1. 2 months to 17 years of age, inclusive
2. Positive for current or recent SARS-CoV-2 (COVID-19) infection by real-time reverse transcription polymerase chain reaction (RT-PCR), serology, or antigen test; or COVID-19 exposure within the 4 weeks prior to the onset of symptoms AND no alternative plausible diagnoses

3. Presenting with:

   • Fever (>38.0°C or >100.4°F for ≥24 hours) or reporting subjective fever lasting ≥24 hours

   • Laboratory evidence of inflammation with high sensitivity C-reactive protein (hsCRP) ≥4.0 milligrams per deciliter (mg/dL) and associated abnormalities of at least one of the following:

     • elevated erythrocyte sedimentation rate (ESR)
     • elevated fibrinogen
     • elevated procalcitonin
     • elevated d-dimer
     • elevated ferritin
     • elevated lactic dehydrogenase (LDH)
     • elevated interleukin 6 (IL-6)
     • elevated neutrophils
     • reduced lymphocytes
     • low albumin

   • Clinically severe multisystem illness requiring hospitalization with evidence for cardiac involvement plus at least one other organ involvement (renal, respiratory, hematologic, gastrointestinal, dermatologic or neurological)

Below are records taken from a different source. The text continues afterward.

/-- Splitting a line undoes joining words that have no spaces. -/
theorem splitWords_joinWords {word : List Char} {words : List (List Char)} (hwords : ∀ w ∈ word :: words, ' ' ∉ w) :
    splitWords (joinWords (word :: words)) = word :: words := by
  induction words generalizing word with
  | nil => exact splitWords_word (hwords word List.mem_cons_self)
  | cons next words ih =>
    obtain ⟨hword, hrest⟩ := List.forall_mem_cons.1 hwords
    rw [joinWords, splitWords_word_space _ hword, ih hrest]

theorem space_notMem_traceWords (e : Event) : ∀ w ∈ traceWords e, ' ' ∉ w := by
  cases e with
  | regw word => simp [traceWords]
  | note a c => simp [traceWords]
  | memr port a => cases port <;> simp [traceWords]
  | memw port a x => cases port <;> simp [traceWords]
  | sys call => cases call <;> simp [traceWords]

theorem traceWords_ne_nil (e : Event) : traceWords e ≠ [] := by
  cases e with
  | regw | note => exact List.cons_ne_nil _ _
  | memr port | memw port => cases port <;> exact List.cons_ne_nil _ _
  | sys call => cases call <;> exact List.cons_ne_nil _ _

/-- The line of an event splits into its words. -/
theorem splitWords_printLine (e : Event) : splitWords (printLine e) = traceWords e := by
  have hspace := space_notMem_traceWords e
  obtain ⟨name, operands, hwords⟩ := List.exists_cons_of_ne_nil (traceWords_ne_nil e)
  rw [printLine, hwords]
  exact splitWords_joinWords (hwords ▸ hspace)

/-- The words of an event name its operation and read as its operands. -/
theorem readWords_traceWords (e : Event) : readWords (traceWords e) = .ok e := by
  cases e with
  | regw word =>
    have haddress : (wordAddress word).toNat < 65536 := (wordAddress word).isLt
    simp [traceWords, readWords, twoOperands, readRegw, readHex_printAddress haddress, Event.write, packWord_fields]
  | note a c => simp [traceWords, readWords, twoOperands, readNote]
  | memr port a => cases port <;> simp [traceWords, readWords, oneOperand, readLoad]
  | memw port a x => cases port <;> simp [traceWords, readWords, twoOperands, readStore]
  | sys call => cases call <;> simp [traceWords, readWords, noOperand, readRestore]

/-- Settles O5: the line splits into the event's words, and those read as the event. -/
theorem traceRoundTrip : Obligations.TraceRoundTrip := by
  unfold Obligations.TraceRoundTrip
  intro e
  rw [readLine, splitWords_printLine, readWords_traceWords]

end Sys2Proof.Machine

namespace Sys2Proof.Machine

open Claims

/-! The edge watcher (40_edge_watcher.md R121 to R128): what one notification is, and what NOTIFY does then. -/

/-- The transition that ends at the level `b` of the watched line. -/
def Edge.to (b : Bool) : Edge := if b then .rise else .fall

theorem Edge.to_ne_none (b : Bool) : Edge.to b ≠ .none := by cases b <;> decide

theorem Edge.to_ne_to_not (b : Bool) : Edge.to b ≠ Edge.to (!b) := by cases b <;> decide

section Observe
variable {cfg : Config} {r : Regs} {a c : Nat}

theorem accepts_iff : accepts cfg r a c = true ↔
    watchedBit a = !r.ewLast ∧ debounceOk cfg r.ewLast r.ewStamp (watchedBit a) c = true := by
  simp [accepts, Bool.eq_not]

theorem accepts_eq_false_iff : accepts cfg r a c = false ↔
    watchedBit a = r.ewLast ∨ debounceOk cfg r.ewLast r.ewStamp (watchedBit a) c = false := by
  rw [accepts, Bool.and_eq_false_iff, bne_eq_false_iff_eq]

theorem classify_of_accepts (h : accepts cfg r a c = true) : classify cfg r a c = Edge.to (watchedBit a) := if_pos h

theorem classify_of_not_accepts (h : accepts cfg r a c = false) : classify cfg r a c = .none := by simp [classify, h]

theorem observeRegs_of_accepts (h : accepts cfg r a c = true) :
    observeRegs cfg r a c = { r with ewLast := watchedBit a, ewStamp := c } := if_pos h

theorem observeRegs_of_not_accepts (h : accepts cfg r a c = false) : observeRegs cfg r a c = r := by
  simp [observeRegs, h]

end Observe

/-- The state with the watcher's two fields set: the bit last accepted, and its position (R125). -/
def State.setWatcher (s : State) (b : Bool) (c : Nat) : State :=
  s.setRegs { s.regs with ewLast := b, ewStamp := c }

section ExecNotify
variable {s : State} {a c : Nat}

/-- None: nothing is stored and nothing is clocked (R123). -/
theorem execNotify_of_not_accepts (h : accepts s.cfg s.regs a c = false) :
    execNotify a c s = .next (s.answer .void) := by
  rw [execNotify_eq, classify_of_not_accepts h, observeRegs_of_not_accepts h]
  rfl

/-- An accepted transition stores the bit and the position (R123); a Rise then clocks the counter (R121). -/
theorem execNotify_of_accepts (h : accepts s.cfg s.regs a c = true) {b : Bool} (hbit : watchedBit a = b) :
    execNotify a c s =
      .next ((if b then clockIrq (s.setWatcher b c) else s.setWatcher b c).answer .void) := by
  rw [execNotify_eq, classify_of_accepts h, observeRegs_of_accepts h, hbit]
  cases b <;> rfl

end ExecNotify

/-- Settles O37: its hypotheses say what `accepts` answers. -/
theorem notifyWithoutRise : Obligations.NotifyWithoutRise := by
  unfold Obligations.NotifyWithoutRise
  intro s a c
  constructor
  · intro h
    exact execNotify_of_not_accepts (accepts_eq_false_iff.2 h)
  · intro (hbit : watchedBit a = false) hlast hok
    have haccepts : accepts s.cfg s.regs a c = true := accepts_iff.2 (by simp [hbit, hlast, hok])
    exact execNotify_of_accepts haccepts hbit

/-- Settles O40: what observe returns and what it stores read the watched bit alone. -/
theorem notifyReadsBit12Only : Obligations.NotifyReadsBit12Only := by
  unfold Obligations.NotifyReadsBit12Only
  intro s a b c (hbit : watchedBit a = watchedBit b)
  change execNotify a c s = execNotify b c s
  rw [execNotify_eq, execNotify_eq, classify_congr hbit, observeRegs_congr hbit]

     • Cardiac involvement is defined as reduced left ventricular ejection fraction (<55%) in addition to at least one of the following:

       • increased troponin I,
       • increased N-terminal pro-B-type natriuretic peptide (NT-proBNP) or BNP and/or
       • echocardiographic and/or other imaging evidence of left anterior descending coronary artery (LAD) and/or right coronary artery (RCA) dilation associated with a z-score > 2.5
4. If on mechanical ventilation or ECMO, ≤72 hours post initiation of the respiratory support device

Exclusion Criteria

1. Documented other microbial cause for MIS-C including bacterial sepsis, staphylococcal or streptococcal shock syndromes, or infections associated with myocarditis such as enterovirus. Of importance, waiting for results of these investigations should not delay initiation of remestemcel-L therapy.
2. Females who are pregnant or lactating
3. Body mass index (BMI) ≥40 kilograms per square meter (kg/m^2)
4. Known hypersensitivity to dimethyl sulfoxide (DMSO) or to porcine or bovine proteins
5. Aspartate aminotransferase/alanine transaminase (AST/ALT) ≥5x upper limit of normal (ULN)
6. Creatinine clearance <30 mL/min
7. Serum creatinine >2 mg/dL
8. Any end-stage organ disease which in the opinion of the treating physician may possibly affect the safety of the remestemcel-L treatment.